GUANGZHOU, June 20 (Xinhua) -- US firms are not pulling out of China under trade tensions as the country's consumer market is just too big to lose out on, said Harley Seyedin, president of the American Chamber of Commerce (AmCham) in South China.
"I don't know a single company or member who has left China," said Seyedin, in an interview with Xinhua.
China's economy is growing at a relatively fast pace, creating consumer demand and investment opportunities, Seyedin said.
"You have to build new facilities to keep up with the demand, otherwise you can lose market share. Once you lose it, it's hard to get it back," said Seyedin, noting that certain US firms operating in China are losing market share to European competitors as a result of the trade frictions.
A study by the chamber showed that its members, mostly foreign-funded multinational companies, have increased their 2019 reinvestment budgets in China by a whopping average of 37.9 percent over 2018.

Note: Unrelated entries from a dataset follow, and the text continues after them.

theorem witness_UnresolvedWaitStallsEveryCycle :
    (Inv waitState ∧ waitState.fault = none ∧ waitState.latch = .waiting) ∧
    (Inv { waitState with latch := .pressed 7 } ∧ ({ waitState with latch := .pressed 7 } : State).fault = none ∧ ∃ k, ({ waitState with latch := .pressed 7 } : State).latch = .pressed k) :=
  ⟨⟨inv_waitState, rfl, rfl⟩,
    inv_of (by decide) (by decide) rfl rfl rfl fun _ => ⟨3, by decide⟩, rfl, 7, rfl⟩

theorem witness_KeyWaitResolvesOnPressThenRelease :
    (ready 0xF30A).fault = none ∧ (ready 0xF30A).latch = .idle ∧ fetch16 (ready 0xF30A) = some (encode (.ldVxK 3)) ∧
    (3 : Key) ≠ 5 := by decide

theorem witness_LatchReactsByTheTable : (2 : Key) ≠ 7 := by decide

theorem witness_ExternalTransactionsNeverRedirectTheProgram :
    (Transaction.keyEvent 5 true).external = true ∧ Transaction.timerTick.external = true ∧ Transaction.drawPoll.external = true ∧
    (Transaction.setCollision false).external = true ∧ Transaction.soundTimer.external = true ∧ Transaction.waiting.external = true ∧
    (0 : RegId) ≠ VF := by decide

theorem witness_TransactionsAnswerAndWriteTheirOwnState : (2 : Key) ≠ 7 := by decide

theorem witness_OnlyResetClearsAFault :
    (∀ b image, Transaction.reset b image ∉ [Transaction.instrCycle, .keyEvent 5 true, .timerTick]) ∧
    ({ State.reset with fault := some .dataOutOfBounds } : State).fault = some .dataOutOfBounds ∧
    ∃ t, runTransactions [Transaction.instrCycle, .keyEvent 5 true, .timerTick]
      { State.reset with fault := some .dataOutOfBounds } = some t :=
  ⟨by intro b image; simp, rfl, _, rfl⟩

/-- The system's `Reset` takes an image and refuses one that is too long. -/
theorem witness_ResetLoadsFontAndImage_system :
    (∃ t, State.load defaultBoot [0x12, 0x00] System.reset.core = some t) ∧
    State.load defaultBoot (List.replicate 3585 0) System.reset.core = none :=
  ⟨⟨_, rfl⟩, test_load_too_long⟩

/-- The longest image, one byte more, and the address ranges where they meet. -/
theorem witness_ResetLoadsFontAndImage :
    (List.replicate 3584 (0 : Byte)).length ≤ 3584 ∧ 3584 < (List.replicate 3585 (0 : Byte)).length ∧ 79 < 80 ∧
    0x1FF < 0x200 ∧ 0 < ([7] : List Byte).length ∧ 0x200 + ([7] : List Byte).length ≤ 0x201 := by
  simp only [List.length_replicate]; decide

theorem witness_ForcingByte1FFChangesNothing : ([0x12, 0x00] : List Byte).length ≤ 3584 := by decide

theorem witness_SelfJumpIsAFixedPoint : (ready 0x1200).fault = none ∧ atSelfJump (ready 0x1200) = true := by decide

/-- A `CALL` from reset, and a key-wait that goes on. -/
theorem witness_EveryStepKeepsTheInvariant :
    (Inv (ready 0x2208) ∧ step (ready 0x2208) = .next (after (ready 0x2208))) ∧
    (Inv waitState ∧ step waitState = .next waitState) :=
  ⟨⟨inv_ready_call, of_answers (by decide)⟩, inv_waitState, of_answers (by decide)⟩

theorem witness_EveryScheduleKeepsTheInvariant :
    (∀ tr ∈ [Transaction.keyEvent 5 true, .instrCycle], tr.startsBelow) ∧ Inv waitState ∧
    ∃ t, runTransactions [Transaction.keyEvent 5 true, .instrCycle] waitState = some t :=
  ⟨by intro tr h; simp only [List.mem_cons, List.not_mem_nil, or_false] at h; obtain rfl | rfl := h <;> trivial,
    inv_waitState, _, rfl⟩

theorem witness_ResetStartsBelow : (Transaction.reset defaultBoot []).startsBelow := by
  show (0x200 : Word16).toNat ≤ 0x10FE; decide

end Sys2Proof.Tests
end

section
/-! PROOFS of the family `00_scope.md`: what every instruction keeps, and from it the fault's frame (D16), the
diagnostic's cycle (R126) and the invariant over every schedule of transactions (R5, R7). -/

/-! ### Every word is the encoding of what it decodes to (R97, R98) -/

namespace Sys2Proof

theorem encode_decode0 (nnn : Addr12) : encode (decode0 nnn) = wordNNN 0x0 nnn := by
  unfold decode0
  split_ifs <;> simp [encode, *]

theorem encode_decode8 (x y : RegId) (n : Nibble) : encode (decode8 x y n) = wordXYN 0x8 x y n := by
  unfold decode8
  split_ifs <;> simp [encode, *]

theorem encode_decodeE (x : RegId) (kk : Byte) : encode (decodeE x kk) = wordXKK 0xE x kk := by
  unfold decodeE
  split_ifs <;> simp [encode, *]

theorem encode_decodeF (x : RegId) (kk : Byte) : encode (decodeF x kk) = wordXKK 0xF x kk := by
  unfold decodeF
  split_ifs <;> simp [encode, *]

section

variable {w : Word16} {op : Nibble} (h : fieldOp w = op)
include h

theorem wordNNN_of_fieldOp : wordNNN op (fieldNNN w) = w := h ▸ wordNNN_fields w

theorem wordXKK_of_fieldOp : wordXKK op (fieldX w) (fieldKK w) = w := h ▸ wordXKK_fields w

theorem wordXYN_of_fieldOp : wordXYN op (fieldX w) (fieldY w) (fieldN w) = w := h ▸ wordXYN_fields w

end

/-- One test of the dispatch: both ways lead to an instruction that encodes to `w` (R94). -/
theorem encode_ite {w : Word16} {c : Prop} [Decidable c] {i j : Instr} (hi : c → encode i = w)
    (hj : ¬ c → encode j = w) : encode (if c then i else j) = w := by
  split
  · exact hi ‹_›
  · exact hj ‹_›

/-- No two words share an instruction: the encoder gives back the word that was decoded (R91, R97, R98). -/
theorem encode_decode (w : Word16) : encode (decode w) = w := by
  unfold decode
  refine encode_ite (fun h => (encode_decode0 _).trans (wordNNN_of_fieldOp h)) fun h0 => ?_
  refine encode_ite wordNNN_of_fieldOp fun h1 => ?_
  refine encode_ite wordNNN_of_fieldOp fun h2 => ?_
  refine encode_ite wordXKK_of_fieldOp fun h3 => ?_
  refine encode_ite wordXKK_of_fieldOp fun h4 => ?_
  refine encode_ite wordXYN_of_fieldOp fun h5 => ?_
  refine encode_ite wordXKK_of_fieldOp fun h6 => ?_
  refine encode_ite wordXKK_of_fieldOp fun h7 => ?_
  refine encode_ite (fun h => (encode_decode8 _ _ _).trans (wordXYN_of_fieldOp h)) fun h8 => ?_
  refine encode_ite wordXYN_of_fieldOp fun h9 => ?_
  refine encode_ite wordNNN_of_fieldOp fun hA => ?_
  refine encode_ite wordNNN_of_fieldOp fun hB => ?_
  refine encode_ite wordXKK_of_fieldOp fun hC => ?_
  refine encode_ite wordXYN_of_fieldOp fun hD => ?_
  refine encode_ite (fun h => (encode_decodeE _ _).trans (wordXKK_of_fieldOp h)) fun hE => ?_
  have hF : fieldOp w = 0xF := by bv_omega
  exact (encode_decodeF _ _).trans (wordXKK_of_fieldOp hF)

end Sys2Proof

/-! ### What every instruction does -/

namespace Sys2Proof.Machine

The reinvestment from profits is not reflected in the foreign direct investment data, which is proof that foreign companies are bullish on the long-term growth of consumer demand in the country, Seyedin said.
As China's consumer market evolves, foreign companies operating in the country have also been shifting their model from "made in China" to "made for China," he said, noting that some 78 percent of the firms now produce goods and services in China for the local market, while the proportion was less than 23 percent in 2003.
The shift of production lines outside China is not as easy as it may sound, as the process takes a lot of time, investment, and employment training, Seyedin noted.
"It's not something you can do overnight," he said.
China has sophisticated production lines for high-tech products, and it may take years or even decades to set up such lines elsewhere.
"The question is, are you really going to save money in doing so?" Seyedin said.
While some companies did hold off big investment projects because of uncertainties brought by the trade tensions, they still proceeded with reinvestment plans of smaller budgets, according to Seyedin.
"Uncertainty is the enemy of investment so people would wait, but that does not mean they are not going to invest," he said.